# een tas of een zak



## olives

Daag,

Wat is de verschil tussen "tas" en "zak"?

"Droegen ze een tas of een zak?"

Dank u


----------



## Whodunit

olives said:


> Daag,
> 
> Wat is de (het?) verschil tussen "tas" en "zak"?
> 
> "Droegen ze (zij?) een tas of een zak?"
> 
> Dank u


 
I think:

tas = handbag/purse
zak = bag/sack

As for the corrections: Wait for a native speaker to have them checked.


----------



## Abu Bishr

Hi

"Tas" is "case" in Afrikaans. The one in the picture that Whodunit provided is like the old school cases, and we you used to call it "skool tas". So it's not a handbag. It's bigger like a briefcase or even bigger. Travelling cases also fall in the category of "tas". "Zak", I think, is like the Afrikaans "sak" which is "bag" or "sack". We also use "sak" for "pocket". "Rugsak" is like "rucksack" / "haversack" or "backpack".


----------



## Jeedade

I think there is some overlap with the English terms. A “tas” can indeed be a handbag / purse, but also a “schooltas” like in the picture. “Tas” can mean bag as well, as in the examples “boodschappentas” (shopping bag) or “plastic tas” (plastic bag). “Zakken” are usually bigger and are usually flexible, i.e. don’t have a firm shape when not filled, although the “rugzak” is an exception to that.
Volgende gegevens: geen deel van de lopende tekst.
-- ==== Sys2Proof/Machine/System.lean ====
section
/-!
DEFINITION. The two system commands (43_system_commands.md R121, R122).
-/

namespace Sys2Proof.Machine

/-- NOP (43_system_commands.md R121): no effect, with or without a recorded fault. -/
def execNop (s : State) : StepOutcome := checked .nop s fun s => .next s

/-- SOFT_RESET (43_system_commands.md R122): the only command that executes while FAULT ≠ 0
(60_exceptions.md R131). -/
def execSoftReset (s : State) : StepOutcome := .next s.softReset

end Sys2Proof.Machine
end

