/-- The angular sample before the boundary filters. -/
def unfiltered (size : BlockSize) (r : RefLine) (mode x y : Nat) : Int :=
  if 18 ≤ mode then
    Spec.interpolate (Spec.verticalRef r size.n mode) ((y + 1) * angle mode) x
  else Spec.interpolate (Spec.horizontalRef r size.n mode) ((x + 1) * angle mode) y

theorem unfiltered_mem (hr : RefsWithin r size.n lo hi) (mode : Nat) (hx : x < size.n)
    (hy : y < size.n) : unfiltered size r mode x y ∈ Set.Icc lo hi := by
  rw [unfiltered]
  split_ifs
  · exact interpolate_angle_mem (fun _ hk => verticalRef_mem hr hk) hx hy
  · exact interpolate_angle_mem (fun _ hk => horizontalRef_mem hr hk) hy hx

/-- Everything the angular sample can be: the interpolation, or the boundary filter of mode 10 or
26 on references in use (42_intra_prediction.md R114, R117). -/
theorem angular_cases (r : RefLine) (depth mode : Nat) (edge : Bool) (hx : x < size.n)
    (hy : y < size.n) :
    Spec.angular size r depth mode edge x y = unfiltered size r mode x y ∨
    edge = true ∧ (mode = 10 ∨ mode = 26) ∧
      ∃ i ≤ 4 * size.n, ∃ j ≤ 4 * size.n, ∃ k ≤ 4 * size.n,
        Spec.angular size r depth mode edge x y = Spec.clip 0 (2 ^ depth - 1)
          (Spec.refVal r i + (Spec.refVal r j - Spec.refVal r k) / 2) := by
  unfold Spec.angular unfiltered
  split_ifs with hvertical hfilter hfilter
  · exact .inr ⟨hfilter.2.1, .inr hfilter.1, _, by omega, _, by omega, _, by omega, rfl⟩
  · exact .inl rfl
  · exact .inr ⟨hfilter.2.1, .inl hfilter.1, _, by omega, _, by omega, _, by omega, rfl⟩
  · exact .inl rfl

end Angular

/-! ### Clipping to the sample range -/

/-- A clipped sample of at most 15 bits fits a 16-bit entry. -/
theorem clip_sample_mem {depth : Nat} (h : depth < 16) (v : Int) :
    Spec.clip 0 (2 ^ depth - 1) v ∈ Set.Icc 0 65535 := by
  have hlow : (1 : Int) ≤ 2 ^ depth := one_le_pow₀ (by norm_num)
  have hhigh : (2 : Int) ^ depth ≤ 2 ^ 15 := pow_le_pow_right₀ (by norm_num) (by omega)
  rw [Spec.clip]
  constructor <;> omega

theorem angular_entry_mem {size : BlockSize} {x y depth : Nat} (r : RefLine) (h : depth < 16)
    (mode : Nat) (edge : Bool) (hx : x < size.n) (hy : y < size.n) :
    Spec.angular size r depth mode edge x y ∈ Set.Icc 0 65535 := by
  rcases angular_cases r depth mode edge hx hy with heq | ⟨-, -, i, -, j, -, k, -, heq⟩
  · rw [heq]
    exact unfiltered_mem (refsWithin_entry r _) mode hx hy
  · rw [heq]
    exact clip_sample_mem h _

/-- On a flat reference the boundary filters give its value too. -/
theorem angular_flat {size : BlockSize} {r : RefLine} {x y depth : Nat} {v : Int}
    (hr : RefsWithin r size.n v v) (hv : v < 2 ^ depth) (mode : Nat) (edge : Bool)
    (hx : x < size.n) (hy : y < size.n) : Spec.angular size r depth mode edge x y = v := by
  have hflat : ∀ k ≤ 4 * size.n, Spec.refVal r k = v := fun k hk => by
    simpa using hr k hk
  rcases angular_cases r depth mode edge hx hy with heq | ⟨-, -, i, hi, j, hj, k, hk, heq⟩
  · rw [heq]
    simpa using unfiltered_mem hr mode hx hy
  · have hnonneg : 0 ≤ v := hflat i hi ▸ (refVal_mem r i).1
    rw [heq, hflat i hi, hflat j hj, hflat k hk, Spec.clip]
    omega

end Sys2Proof.Proofs.PredictionNumbers
end

section
/-!
PROOFS. What the substitution and the two smoothing filters leave in REF (42_intra_prediction.md
R100 to R104), sample by sample on plain integers.
-/

namespace Sys2Proof.Proofs.ReferenceLine

open Sys2Proof.Machine Sys2Proof.Proofs.PredictionNumbers

/-! ### The names of the samples (42_intra_prediction.md R99) -/

section Names

variable (r : RefLine)

theorem left_eq (n : Nat) (z : Int) : r.left n z = Spec.left r n z := rfl

theorem top_eq (n : Nat) (z : Int) : r.top n z = Spec.top r n z := rfl

/-- The corner ends the left column and begins the top row (42_intra_prediction.md R99). -/
theorem top_corner (n : Nat) : Spec.top r n (-1) = Spec.left r n (-1) := by
  unfold Spec.top Spec.left
  congr 2
  ring

end Names

/-! ### The scan of the substitution (42_intra_prediction.md R100) -/

section Scan

variable {l : List RefEntry} {gray prev : Entry} {i j : Nat}

/-- No sample is available from `j` up to, but not including, `k`. -/
def NoneAvailable (l : List RefEntry) (j k : Nat) : Prop :=
  ∀ m, j ≤ m → m < k → (l.getD m default).avail = false

/-- With nothing available up to `i` the scan still carries the value it began with. -/
theorem substScan_carries (hi : i < l.length) (hnone : NoneAvailable l 0 (i + 1)) :
    (substScan prev l).getD i default = ⟨true, prev⟩ := by
  induction l generalizing prev i with
  | nil => exact absurd hi (Nat.not_lt_zero i)
  | cons e es ih =>
    have he : e.avail = false := hnone 0 le_rfl (by omega)
    cases i with
    | zero => simp [substScan, he]
    | succ i =>
      have := ih (prev := prev) (by simpa using hi) fun m _ hm =>
        hnone (m + 1) (by omega) (by omega)
      simpa [substScan, he] using this

/-- After an available sample at `j`, with nothing available since, the scan carries its value. -/
theorem substScan_nearest (hi : i < l.length) (hji : j ≤ i)
    (havail : (l.getD j default).avail = true) (hnone : NoneAvailable l (j + 1) (i + 1)) :
    (substScan prev l).getD i default = ⟨true, (l.getD j default).val⟩ := by
  induction l generalizing prev i j with
  | nil => exact absurd hi (Nat.not_lt_zero i)
  | cons e es ih =>
    cases i with
    | zero =>
      obtain rfl : j = 0 := by omega
      have he : e.avail = true := havail
      simp [substScan, he]
    | succ i =>
      have hi' : i < es.length := by simpa using hi
      cases j with
      | zero =>
        have he : e.avail = true := havail
        have := substScan_carries (prev := e.val) hi' fun m _ hm =>
          hnone (m + 1) (by omega) (by omega)
        simpa [substScan, he] using this
      | succ j =>
        exact ih hi' (by omega) havail fun m hm hmi => hnone (m + 1) (by omega) (by omega)

/-- The scan carries only the value it began with and available ones. -/
theorem substScan_val_of {P : Entry → Prop} (hprev : P prev)
    (havail : ∀ e ∈ l, e.avail = true → P e.val) : ∀ e ∈ substScan prev l, P e.val := by
  induction l generalizing prev with
  | nil => simp [substScan]
  | cons e es ih =>
    have hcarried : P (if e.avail then e.val else prev) := by
      split_ifs with he
      · exact havail e List.mem_cons_self he
      · exact hprev
    intro a ha
    rcases List.mem_cons.1 ha with rfl | ha
    · exact hcarried
    · exact ih hcarried (fun b hb => havail b (List.mem_cons_of_mem e hb)) a ha

theorem getD_mem (hi : i < l.length) : l.getD i default ∈ l := by
  rw [List.getD_eq_getElem _ _ hi]
  exact List.getElem_mem hi

/-- With nothing available every sample becomes mid-gray. -/
theorem substituted_gray (hnone : NoneAvailable l 0 l.length) (hi : i < l.length) :
    (substituted gray l).getD i default = ⟨true, gray⟩ := by
  have hfind : l.find? (·.avail) = none := by
    rw [List.find?_eq_none]
    intro e he
    obtain ⟨m, hm, rfl⟩ := List.mem_iff_getElem.1 he
    simpa [hm] using hnone m (Nat.zero_le m) hm
  simp [substituted, hfind, hi]

/-- With sample `j` available the scan begins with the value of an available sample, and of none
after `j`. -/
theorem substituted_eq_substScan (hj : j < l.length) (havail : (l.getD j default).avail = true) :
    ∃ k ≤ j, (l.getD k default).avail = true ∧
      substituted gray l = substScan (l.getD k default).val l := by
  cases hfind : l.find? (·.avail) with
  | none =>
    rw [List.find?_eq_none] at hfind
    exact absurd havail (hfind _ (getD_mem hj))
  | some e =>
    obtain ⟨he, k, hk, rfl, hnone⟩ := List.find?_eq_some_iff_getElem.1 hfind
    have hkj : k ≤ j := by
      by_contra hlt
      rw [List.getD_eq_getElem _ _ hj] at havail
      simpa [havail] using hnone j (by omega)
    exact ⟨k, hkj, by simpa [hk] using he, by simp [substituted, hfind, hk]⟩

theorem substituted_avail (gray : Entry) (hi : i < l.length) :
    ((substituted gray l).getD i default).avail = true := by
  have hlen : i < (substituted gray l).length := by rwa [substituted_length]
  have hmem := getD_mem hlen
  unfold substituted at hmem ⊢
  split at hmem
  · obtain ⟨-, -, heq⟩ := List.mem_map.1 hmem
    rw [← heq]
  · exact substScan_avail _ _ _ hmem

end Scan

/-! ### REF after the substitution (42_intra_prediction.md R100) -/

section Line

variable {n depth i j : Nat} {r : RefLine}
Another example is the “vuilniszak” (garbage bag). The “zak” is also a pocket in clothes. The difference  is not always so clear.
 
Btw: het is inderdaad het verschil


----------



## kapitein rob

Mijn van oorsprong Duitstalige vriendin stelde me dezelfde vraag: wanneer tas, wanneer zak?

Na wat redeneren bedacht ik me dat het verschil moet zitten in de handvatten.

*Zodra er handvatten aan een zak zitten is het een tas.*

Heerlijk simpele oplossing toch?
Het klopt voor alle tasjes en zakjes en ook voor broekzakken (die noemde mijn vriendin ook tas!).
Enige uitzondering is misschien de rugzak, maar eigenlijk ook niet omdat er geen handvatten aan de zak zelf zitten.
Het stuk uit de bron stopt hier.